Start of Recorded data

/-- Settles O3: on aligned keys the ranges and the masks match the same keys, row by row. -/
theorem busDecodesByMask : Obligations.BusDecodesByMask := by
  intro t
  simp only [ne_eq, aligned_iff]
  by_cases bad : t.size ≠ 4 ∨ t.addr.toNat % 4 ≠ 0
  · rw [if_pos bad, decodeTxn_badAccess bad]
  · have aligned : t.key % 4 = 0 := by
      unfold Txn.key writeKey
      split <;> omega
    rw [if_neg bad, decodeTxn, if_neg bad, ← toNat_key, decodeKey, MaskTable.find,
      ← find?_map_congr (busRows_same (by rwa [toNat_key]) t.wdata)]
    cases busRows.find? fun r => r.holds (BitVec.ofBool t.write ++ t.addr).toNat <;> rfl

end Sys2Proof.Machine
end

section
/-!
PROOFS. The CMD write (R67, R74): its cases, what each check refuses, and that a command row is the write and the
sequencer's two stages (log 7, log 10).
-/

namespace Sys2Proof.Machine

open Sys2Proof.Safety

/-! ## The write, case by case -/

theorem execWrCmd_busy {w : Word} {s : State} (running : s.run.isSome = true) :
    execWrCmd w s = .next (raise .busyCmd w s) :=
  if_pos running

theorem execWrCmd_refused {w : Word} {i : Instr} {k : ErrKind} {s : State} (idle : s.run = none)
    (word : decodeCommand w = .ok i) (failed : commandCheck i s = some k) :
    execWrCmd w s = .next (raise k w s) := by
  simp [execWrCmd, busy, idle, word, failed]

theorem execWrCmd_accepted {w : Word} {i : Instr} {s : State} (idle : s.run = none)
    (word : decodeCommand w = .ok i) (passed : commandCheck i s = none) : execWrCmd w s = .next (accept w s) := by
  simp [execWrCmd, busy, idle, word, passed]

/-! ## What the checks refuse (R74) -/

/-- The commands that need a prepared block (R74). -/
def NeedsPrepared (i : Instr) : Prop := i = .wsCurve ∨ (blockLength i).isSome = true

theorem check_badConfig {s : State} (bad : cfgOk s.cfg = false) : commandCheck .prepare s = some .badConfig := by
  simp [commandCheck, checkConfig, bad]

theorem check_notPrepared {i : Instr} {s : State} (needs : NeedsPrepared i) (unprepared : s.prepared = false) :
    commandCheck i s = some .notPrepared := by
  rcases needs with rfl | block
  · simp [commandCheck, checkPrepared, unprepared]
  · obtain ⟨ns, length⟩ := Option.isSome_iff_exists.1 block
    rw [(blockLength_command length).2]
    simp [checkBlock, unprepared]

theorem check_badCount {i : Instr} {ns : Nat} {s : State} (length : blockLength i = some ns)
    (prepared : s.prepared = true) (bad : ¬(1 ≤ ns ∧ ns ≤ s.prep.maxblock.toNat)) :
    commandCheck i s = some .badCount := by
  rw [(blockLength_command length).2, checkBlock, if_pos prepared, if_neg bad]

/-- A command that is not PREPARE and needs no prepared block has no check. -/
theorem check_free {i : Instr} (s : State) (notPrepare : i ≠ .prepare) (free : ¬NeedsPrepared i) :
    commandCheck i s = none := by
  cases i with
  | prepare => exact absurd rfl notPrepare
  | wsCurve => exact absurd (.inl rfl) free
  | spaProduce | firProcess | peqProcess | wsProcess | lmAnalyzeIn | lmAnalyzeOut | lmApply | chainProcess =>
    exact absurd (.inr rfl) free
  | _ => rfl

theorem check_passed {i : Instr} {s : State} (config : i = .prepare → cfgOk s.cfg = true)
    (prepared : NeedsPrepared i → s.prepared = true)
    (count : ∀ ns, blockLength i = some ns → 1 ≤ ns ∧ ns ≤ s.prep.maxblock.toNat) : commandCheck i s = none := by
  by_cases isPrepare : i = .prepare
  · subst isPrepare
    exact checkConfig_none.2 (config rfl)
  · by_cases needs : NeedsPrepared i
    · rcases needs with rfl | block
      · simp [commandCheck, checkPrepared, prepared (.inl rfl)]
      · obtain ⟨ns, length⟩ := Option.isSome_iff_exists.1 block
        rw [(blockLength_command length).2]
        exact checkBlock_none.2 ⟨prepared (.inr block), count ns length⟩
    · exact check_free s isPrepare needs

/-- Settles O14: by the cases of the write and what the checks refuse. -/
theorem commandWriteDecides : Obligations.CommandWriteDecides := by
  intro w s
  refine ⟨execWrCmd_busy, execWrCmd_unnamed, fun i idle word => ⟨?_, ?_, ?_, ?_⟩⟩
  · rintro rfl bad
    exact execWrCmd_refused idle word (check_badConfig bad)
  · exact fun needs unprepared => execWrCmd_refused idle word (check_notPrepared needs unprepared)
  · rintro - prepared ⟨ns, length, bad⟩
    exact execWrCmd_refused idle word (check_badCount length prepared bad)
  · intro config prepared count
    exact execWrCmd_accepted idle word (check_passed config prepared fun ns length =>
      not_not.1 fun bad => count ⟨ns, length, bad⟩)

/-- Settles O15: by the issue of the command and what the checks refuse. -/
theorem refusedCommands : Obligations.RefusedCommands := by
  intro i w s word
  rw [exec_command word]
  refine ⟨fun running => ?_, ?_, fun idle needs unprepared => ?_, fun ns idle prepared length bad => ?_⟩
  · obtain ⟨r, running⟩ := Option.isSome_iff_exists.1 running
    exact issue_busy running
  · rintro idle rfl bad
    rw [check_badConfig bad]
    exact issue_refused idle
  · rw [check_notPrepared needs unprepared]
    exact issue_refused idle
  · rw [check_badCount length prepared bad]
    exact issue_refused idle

End of Recorded data

• Activity:
Transcribe every record above exactly as written.

• Output for this task:
/-- Settles O3: on aligned keys the ranges and the masks match the same keys, row by row. -/
theorem busDecodesByMask : Obligations.BusDecodesByMask := by
  intro t
  simp only [ne_eq, aligned_iff]
  by_cases bad : t.size ≠ 4 ∨ t.addr.toNat % 4 ≠ 0
  · rw [if_pos bad, decodeTxn_badAccess bad]
  · have aligned : t.key % 4 = 0 := by
      unfold Txn.key writeKey
      split <;> omega
    rw [if_neg bad, decodeTxn, if_neg bad, ← toNat_key, decodeKey, MaskTable.find,
      ← find?_map_congr (busRows_same (by rwa [toNat_key]) t.wdata)]
    cases busRows.find? fun r => r.holds (BitVec.ofBool t.write ++ t.addr).toNat <;> rfl

end Sys2Proof.Machine
end

section
/-!
PROOFS. The CMD write (R67, R74): its cases, what each check refuses, and that a command row is the write and the
sequencer's two stages (log 7, log 10).
-/

namespace Sys2Proof.Machine

open Sys2Proof.Safety

/-! ## The write, case by case -/

theorem execWrCmd_busy {w : Word} {s : State} (running : s.run.isSome = true) :
    execWrCmd w s = .next (raise .busyCmd w s) :=
  if_pos running

theorem execWrCmd_refused {w : Word} {i : Instr} {k : ErrKind} {s : State} (idle : s.run = none)
    (word : decodeCommand w = .ok i) (failed : commandCheck i s = some k) :
    execWrCmd w s = .next (raise k w s) := by
  simp [execWrCmd, busy, idle, word, failed]

theorem execWrCmd_accepted {w : Word} {i : Instr} {s : State} (idle : s.run = none)
    (word : decodeCommand w = .ok i) (passed : commandCheck i s = none) : execWrCmd w s = .next (accept w s) := by
  simp [execWrCmd, busy, idle, word, passed]

/-! ## What the checks refuse (R74) -/

/-- The commands that need a prepared block (R74). -/
def NeedsPrepared (i : Instr) : Prop := i = .wsCurve ∨ (blockLength i).isSome = true

theorem check_badConfig {s : State} (bad : cfgOk s.cfg = false) : commandCheck .prepare s = some .badConfig := by
  simp [commandCheck, checkConfig, bad]

theorem check_notPrepared {i : Instr} {s : State} (needs : NeedsPrepared i) (unprepared : s.prepared = false) :
    commandCheck i s = some .notPrepared := by
  rcases needs with rfl | block
  · simp [commandCheck, checkPrepared, unprepared]
  · obtain ⟨ns, length⟩ := Option.isSome_iff_exists.1 block
    rw [(blockLength_command length).2]
    simp [checkBlock, unprepared]

theorem check_badCount {i : Instr} {ns : Nat} {s : State} (length : blockLength i = some ns)
    (prepared : s.prepared = true) (bad : ¬(1 ≤ ns ∧ ns ≤ s.prep.maxblock.toNat)) :
    commandCheck i s = some .badCount := by
  rw [(blockLength_command length).2, checkBlock, if_pos prepared, if_neg bad]

/-- A command that is not PREPARE and needs no prepared block has no check. -/
theorem check_free {i : Instr} (s : State) (notPrepare : i ≠ .prepare) (free : ¬NeedsPrepared i) :
    commandCheck i s = none := by
  cases i with
  | prepare => exact absurd rfl notPrepare
  | wsCurve => exact absurd (.inl rfl) free
  | spaProduce | firProcess | peqProcess | wsProcess | lmAnalyzeIn | lmAnalyzeOut | lmApply | chainProcess =>
    exact absurd (.inr rfl) free
  | _ => rfl

theorem check_passed {i : Instr} {s : State} (config : i = .prepare → cfgOk s.cfg = true)
    (prepared : NeedsPrepared i → s.prepared = true)
    (count : ∀ ns, blockLength i = some ns → 1 ≤ ns ∧ ns ≤ s.prep.maxblock.toNat) : commandCheck i s = none := by
  by_cases isPrepare : i = .prepare
  · subst isPrepare
    exact checkConfig_none.2 (config rfl)
  · by_cases needs : NeedsPrepared i
    · rcases needs with rfl | block
      · simp [commandCheck, checkPrepared, prepared (.inl rfl)]
      · obtain ⟨ns, length⟩ := Option.isSome_iff_exists.1 block
        rw [(blockLength_command length).2]
        exact checkBlock_none.2 ⟨prepared (.inr block), count ns length⟩
    · exact check_free s isPrepare needs

/-- Settles O14: by the cases of the write and what the checks refuse. -/
theorem commandWriteDecides : Obligations.CommandWriteDecides := by
  intro w s
  refine ⟨execWrCmd_busy, execWrCmd_unnamed, fun i idle word => ⟨?_, ?_, ?_, ?_⟩⟩
  · rintro rfl bad
    exact execWrCmd_refused idle word (check_badConfig bad)
  · exact fun needs unprepared => execWrCmd_refused idle word (check_notPrepared needs unprepared)
  · rintro - prepared ⟨ns, length, bad⟩
    exact execWrCmd_refused idle word (check_badCount length prepared bad)
  · intro config prepared count
    exact execWrCmd_accepted idle word (check_passed config prepared fun ns length =>
      not_not.1 fun bad => count ⟨ns, length, bad⟩)

/-- Settles O15: by the issue of the command and what the checks refuse. -/
theorem refusedCommands : Obligations.RefusedCommands := by
  intro i w s word
  rw [exec_command word]
  refine ⟨fun running => ?_, ?_, fun idle needs unprepared => ?_, fun ns idle prepared length bad => ?_⟩
  · obtain ⟨r, running⟩ := Option.isSome_iff_exists.1 running
    exact issue_busy running
  · rintro idle rfl bad
    rw [check_badConfig bad]
    exact issue_refused idle
  · rw [check_notPrepared needs unprepared]
    exact issue_refused idle
  · rw [check_badCount length prepared bad]
    exact issue_refused idle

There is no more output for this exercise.